▼

-- ==== Sys2Proof/Tests/Slice0.lean ====
section
/-! SUPPORT. The author's own tests: the well-formedness checks, one or two single steps of each command on small states,
and for every statement with hypotheses a concrete state and operands that meet them, clause by clause at the boundary
values. -/
namespace Sys2Proof.Tests
open Sys2Proof Sys2Proof.Machine

set_option maxRecDepth 100000
set_option Elab.async false

/-! ### Small states -/

/-- The state a meaning answers. -/
def after (o : Result) : State :=
  match o with
  | .next t => t
  | .fault _ => State.reset
  | .refused _ => State.reset

/-- An UNSIGNED entry with hard band 10..100, warn high 90, dwell 2, period 10 ms, half of it closed, HOLD. -/
def bounded : Definition :=
  { draftDefaults with
    base := 0x100#26, hardLow := ⟨true, 10⟩, hardHigh := ⟨true, 100⟩, warnHigh := ⟨true, 90⟩, dwell := 2
    period := .ms10, closedFraction := .pct50, violation := .hold }
/-- A LIVE entry with 50 as its last good value. -/
def live0 : Entry := ⟨bounded, .live, .opened, 0, 0, some (.word 50#32), none, .inside, false⟩
/-- A REAL64 entry at 0x200 and 0x201, without a period. -/
def paired : Definition := { draftDefaults with base := 0x200#26, format := .real64, classes := 0x1F#5 }
/-- Its ARMED entry. -/
def armed1 : Entry := ⟨paired, .armed, .closed, 0, 0, none, none, .inside, false⟩

/-- SUPERVISE with entry 0 LIVE and entry 1 ARMED, the groups CLEAR. -/
def running : State :=
  { State.reset with
    entries := (State.reset.entries.set 0 live0).set 1 armed1
    timer := ⟨0, State.reset.timer.windows.set 0 ⟨.cycle, 5⟩⟩
    esc := ⟨.supervise, .none, ⟨.clear, Vector.replicate 64 false⟩, ⟨.clear, Vector.replicate 64 false⟩⟩ }

/-- A state of `running` with entry 0 changed. -/
def with0 (e : Entry) : State := running.setEntry 0 e
/-- Entry 0 one fault below its threshold. -/
def nearly (r : Reaction) : Entry := { live0 with faultCounter := 2, defn := { bounded with reaction := r } }
/-- `running` in LOCKDOWN. -/
def locked : State :=
  running.setEscalation ⟨.lockdown, .monitor, ⟨.tripped, Vector.replicate 64 false⟩, ⟨.tripped, Vector.replicate 64 false⟩⟩
/-- `running` with entry 0 FAILED and group A TRIPPED for it. -/
def failed0 : State :=
  ((with0 { live0 with state := .failed, faultCounter := 3 }).setWindow 0 stoppedWindow).setEscalation
    ⟨.supervise, .none, ⟨.tripped, (Vector.replicate 64 false).set 0 true⟩, ⟨.clear, Vector.replicate 64 false⟩⟩

/-- Whole writes of initiator 0, and a read. -/
def write (a : Addr) (d : Word) : WriteRequest := ⟨0, 1, a, 15#4, d⟩
def read (a : Addr) : ReadRequest := ⟨0, 2, a⟩
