-- ==== Sys2Proof/Laws/Memory.lean ====
section
/-!
SUPPORT. The laws of memory: read after write, the canonical form, and spaces filled from index 0.
-/

namespace Sys2Proof.Laws

open Sys2Proof.Machine

/-- A write is read back. -/
theorem memRead_memWrite_same (m : Memory) (a : Nat) (b : Byte) : memRead (memWrite m a b) a = some b := by
  induction m with
  | nil => simp [memWrite, memRead]
  | cons c m ih =>
    obtain ⟨k, v⟩ := c
    simp only [memWrite]
    split
    · simp [memRead]
    · split
      · simp [memRead]
      · rename_i h1 h2
        have hne : k ≠ a := fun h => h2 h.symm
        simp [memRead, hne, ih]

/-- A write leaves every other index alone. -/
theorem memRead_memWrite_other (m : Memory) {a a' : Nat} (b : Byte) (h : a' ≠ a) :
    memRead (memWrite m a b) a' = memRead m a' := by
  have hne : a ≠ a' := fun e => h e.symm
  induction m with
  | nil => simp [memWrite, memRead, hne]
  | cons c m ih =>
    obtain ⟨k, v⟩ := c
    simp only [memWrite]
    split
    · simp [memRead, hne]
    · split
      · rename_i h1 h2
        subst h2
        simp [memRead, hne]
      · simp only [memRead, ih]

/-- The indices listed after a write. -/
theorem mem_keys_memWrite {m : Memory} {a x : Nat} {b : Byte} (h : x ∈ (memWrite m a b).map Prod.fst) :
    x = a ∨ x ∈ m.map Prod.fst := by
  induction m with
  | nil => simpa [memWrite] using h
  | cons c m ih =>
    obtain ⟨k, v⟩ := c
    simp only [memWrite] at h
    split at h
    · simpa using h
    · split at h
      · rename_i h2
        simp only [List.map_cons, List.mem_cons] at h ⊢
        tauto
      · simp only [List.map_cons, List.mem_cons] at h ⊢
        rcases h with h | h
        · exact .inr (.inl h)
        · exact (ih h).imp id .inr

/-- A write keeps the canonical form. -/
theorem memWrite_wf {m : Memory} (h : m.wf) (a : Nat) (b : Byte) : (memWrite m a b).wf := by
  induction m with
  | nil => simp [memWrite, Memory.wf]
  | cons c m ih =>
    obtain ⟨k, v⟩ := c
    simp only [Memory.wf, List.map_cons, List.pairwise_cons] at h
    simp only [memWrite]
    split
    · rename_i hlt
      simp only [Memory.wf, List.map_cons, List.pairwise_cons, List.mem_cons]
      exact ⟨fun x hx => hx.elim (· ▸ hlt) (fun hx => hlt.trans (h.1 x hx)), h⟩
    · split
      · rename_i _ heq
        subst heq
        exact List.pairwise_cons.2 h
      · rename_i hnlt hne
        refine List.pairwise_cons.2 ⟨fun x hx => ?_, ih h.2⟩
        rcases mem_keys_memWrite hx with rfl | hx
        · exact lt_of_le_of_ne (not_lt.1 hnlt) (fun e => hne e.symm)
        · exact h.1 x hx

/-- A space with nothing listed is in canonical form. -/
theorem nil_wf : Memory.wf [] := List.Pairwise.nil

/-- A filled space is in canonical form. -/
theorem filled_wf {m : Memory} {n : Nat} (h : m.filled n) : m.wf := by
  rw [Memory.wf, h]
  exact List.pairwise_lt_range

/-- The indices of a space that hold a byte are the listed ones. -/
theorem memRead_isSome_iff (m : Memory) (a : Nat) : (memRead m a).isSome = true ↔ a ∈ m.map Prod.fst := by
  induction m with
  | nil => simp [memRead]
  | cons c m ih =>
    obtain ⟨k, v⟩ := c
    simp only [memRead, List.map_cons, List.mem_cons]
    split
    · rename_i h
      simp [h]
    · rename_i h
      rw [ih]
      exact ⟨.inr, fun h' => h'.resolve_left (fun e => h e.symm)⟩

/-- A filled space holds a byte at every index below its length, and nowhere else. -/
theorem filled_isSome_iff {m : Memory} {n : Nat} (h : m.filled n) (a : Nat) :
    (memRead m a).isSome = true ↔ a < n := by
  rw [memRead_isSome_iff, h, List.mem_range]

/-- A write just past every listed index goes to the end of the list. -/
theorem memWrite_last {m : Memory} {a : Nat} (b : Byte) (h : ∀ x ∈ m.map Prod.fst, x < a) :
    memWrite m a b = m ++ [(a, b)] := by
  induction m with
  | nil => rfl
  | cons c m ih =>
    obtain ⟨k, v⟩ := c
    have hk : k < a := h k (by simp)
    simp only [memWrite, if_neg (Nat.not_lt.2 hk.le), if_neg (Nat.ne_of_gt hk), List.cons_append]
    rw [ih (fun x hx => h x (by simp [hx]))]

/-- A write at the first free index of a filled space fills one more index. -/
theorem memWrite_filled {m : Memory} {n : Nat} (h : m.filled n) (b : Byte) : (memWrite m n b).filled (n + 1) := by
  rw [memWrite_last b (by rw [h]; simp)]
  simp [Memory.filled, h, List.range_succ]

/-- Bytes laid out from index `a` list the indices from `a` on. -/
theorem memOfBytes_keys (bs : List Byte) (a : Nat) :
    (memOfBytes a bs).map Prod.fst = List.range' a bs.length := by
  induction bs generalizing a with
  | nil => rfl
  | cons b bs ih => simp [memOfBytes, ih, List.range'_succ]

/-- A buffer laid out from index 0 is filled. -/
theorem memOfBytes_filled (bs : List Byte) : (memOfBytes 0 bs).filled bs.length := by
  rw [Memory.filled, memOfBytes_keys, List.range_eq_range']

/-- Reading a buffer laid out from index `a`. -/
theorem memRead_memOfBytes (bs : List Byte) (a x : Nat) :
    memRead (memOfBytes a bs) x = if x < a then none else bs[x - a]? := by
  induction bs generalizing a with
  | nil => simp [memOfBytes, memRead]
  | cons b bs ih =>
    simp only [memOfBytes, memRead, ih]
    by_cases h : a = x
    · subst h; simp
    · by_cases h' : x < a
      · simp [h, h', Nat.lt_succ_of_lt h']
      · have h1 : ¬ x < a + 1 := by omega
        have h2 : x - a = (x - (a + 1)) + 1 := by omega
        simp [h, h', h1, h2]

end Sys2Proof.Laws
end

▲

EXERCISE DESCRIPTION - From the material above, retype precisely the lines between the line holding "b).filled (n + 1) := by" and the line holding "Bytes laid out", inclusive, and nothing beyond them.

RESULT OF THE EXERCISE -
theorem memWrite_filled {m : Memory} {n : Nat} (h : m.filled n) (b : Byte) : (memWrite m n b).filled (n + 1) := by
  rw [memWrite_last b (by rw [h]; simp)]
  simp [Memory.filled, h, List.range_succ]

/-- Bytes laid out from index `a` list the indices from `a` on. -/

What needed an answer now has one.